Task:
Check each line of the entries below for the word "theorem", then state how many lines have it and nothing more.

[Data entries]
****************************************

/-- The parser at the last byte of a frame that began in SEEK1. -/
def Parser.atCheck (P : Parser) (len : U16) (id : Byte) (payload : List Byte) (crclo : Byte) : Parser :=
  { P with
    ps := .crcHi
    len := len
    id := id
    idx := len - 1
    acc := Memory.writeBytes P.acc 0 payload
    crclo := crclo }

/-- All bytes of a frame but the last, whatever its check bytes are (42_frame_parser R182 to R188). -/
theorem feed_upToCheck {cfg : Params} {P : Parser} (hps : P.ps = .seek1) {l0 l1 : Byte} {payload : List Byte}
    (hpos : 1 ≤ payload.length) (hmax : payload.length ≤ cfg.maxPayload)
    (hlen : (u16Of l0 l1).toNat = payload.length + 1) (id c0 : Byte) :
    P.feed cfg ([stx1, stx2, l0, l1] ++ (id :: (payload ++ [c0]))) =
      .ok (P.atCheck (u16Of l0 l1) id payload c0, []) := by
  have hheader := feed_header (cfg := cfg) hps (l0 := l0) (l1 := l1) (by omega) (by omega)
  refine feed_append (gs := []) hheader ?_
  generalize u16Of l0 l1 = len at hlen ⊢
  have hne : len ≠ 1 := by
    rw [ne_eq, ← BitVec.toNat_inj, hlen, show (1 : U16).toNat = 1 from rfl]
    omega
  rw [feed_cons_of_silent (processByte_of_id rfl id)]
  refine feed_append (gs := []) (feed_payload (if_neg hne) (List.ne_nil_of_length_pos hpos) ?_ ?_) ?_
  · show 0 + payload.length + 1 = len.toNat
    omega
  · show len.toNat ≤ cfg.maxPayload + 1
    omega
  · exact feed_cons_of_silent (processByte_of_crcLo rfl c0) []

/-- At the last byte the check is of this frame's id and payload. -/
theorem Parser.atCheck_checks_iff {cfg : Params} {P : Parser} (hwf : P.acc.wf) {len : U16} {payload : List Byte}
    (hlen : len.toNat = payload.length + 1) {id c0 c1 : Byte} :
    (P.atCheck len id payload c0).checks cfg c1 ↔ u16Of c0 c1 = crc16 cfg.crcProfile id payload := by
  have hacc : Memory.readPrefix (P.atCheck len id payload c0).acc (len.toNat - 1) = payload := by
    rw [hlen, Nat.add_sub_cancel]
    exact Memory.readPrefix_writeBytes hwf payload
  show u16Of c0 c1 = crc16 cfg.crcProfile id (Memory.readPrefix _ (len.toNat - 1)) ↔ _
  rw [hacc]

/-- A frame whose check bytes are not its checksum completes nothing (42_frame_parser R189). -/
theorem feed_of_wrong_checksum {cfg : Params} {P : Parser} (hwf : P.acc.wf) (hps : P.ps = .seek1) {l0 l1 : Byte}
    {payload : List Byte} (hpos : 1 ≤ payload.length) (hmax : payload.length ≤ cfg.maxPayload)
    (hlen : (u16Of l0 l1).toNat = payload.length + 1) {id c0 c1 : Byte}
    (hc : u16Of c0 c1 ≠ crc16 cfg.crcProfile id payload) :
    P.feed cfg ([stx1, stx2, l0, l1] ++ (id :: (payload ++ [c0])) ++ [c1]) =
      .ok ({ P.atCheck (u16Of l0 l1) id payload c0 with ps := .seek1 }, []) := by
  refine feed_append (gs := []) (feed_upToCheck hps hpos hmax hlen id c0) ?_
  refine feed_cons_of_silent ((processByte_crcHi_eq_ok rfl ?_ ?_).2 (.inr ⟨?_, rfl, rfl⟩)) []
  · show 1 ≤ (u16Of l0 l1).toNat
    omega
  · show (u16Of l0 l1).toNat ≤ cfg.maxPayload + 1
    omega
  · rwa [Parser.atCheck_checks_iff hwf hlen]

end Sys2Proof.Machine
end

section
/-! PROOF. The frame parser (42_frame_parser): its eight states, its invariant, the byte count of a frame, the two commands
that read it, and the rejection of a damaged frame. -/

namespace Sys2Proof.Machine

/-! ### The states -/

/-- Settles O24: each marker state is its own byte rule. -/
theorem parserMarkerStates : Obligations.ParserMarkerStates := by
  refine fun cfg P b => ⟨fun hps => ?_, fun hps => ?_⟩
  · rw [processByte_of_seek1 hps, Parser.seek1Byte_eq]
  · rw [processByte_of_seek2 hps, Parser.seek2Byte_eq]

/-- Settles O25: the two bytes are the halves of LEN, and the check is on their number. -/
theorem parserLengthStates : Obligations.ParserLengthStates := by
  refine fun cfg P b => ⟨fun hps => ⟨_, processByte_of_lenLo hps b, rfl, ?_, rfl⟩, fun hps hlen => ?_⟩
  · show (b.setWidth 16).toNat = b.toNat
    rw [BitVec.toNat_setWidth, Nat.mod_eq_of_lt (by omega)]
  · have hlo := eq_setWidth_lo8 hlen
    have hnum : (lo8 P.len).toNat = P.len.toNat := by
      conv_rhs => rw [hlo, BitVec.toNat_setWidth, Nat.mod_eq_of_lt (by omega)]
    refine ⟨_, processByte_of_lenHi hps b, ?_⟩
    rw [Parser.lenHiByte_eq hlo]
    refine ⟨?_, rfl, rfl⟩
    rw [u16Of_toNat, hnum]

/-- Settles O26: the id state is its own byte rule; the invariant keeps a payload byte inside LEN, and a read of `acc`
after the write tells the bytes. -/
theorem parserIdAndPayloadStates : Obligations.ParserIdAndPayloadStates := by
  refine fun cfg P b _ hg => ⟨fun hps => processByte_of_id hps b, fun hps => ?_⟩
  have hidx := hg.idxPayload hps
  have hbyte := payloadByte_of_lt hidx (hg.len (.inr (.inl hps))).2 b
  refine ⟨_, processByte_of_payload hps hbyte, toNat_succ_of_lt hidx, rfl, ?_, fun k hk => ?_, rfl⟩
  · rw [Memory.read_write hg.acc.1, if_pos rfl]
  · rw [Memory.read_write hg.acc.1, if_neg hk]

****************************************

Expected answer:
6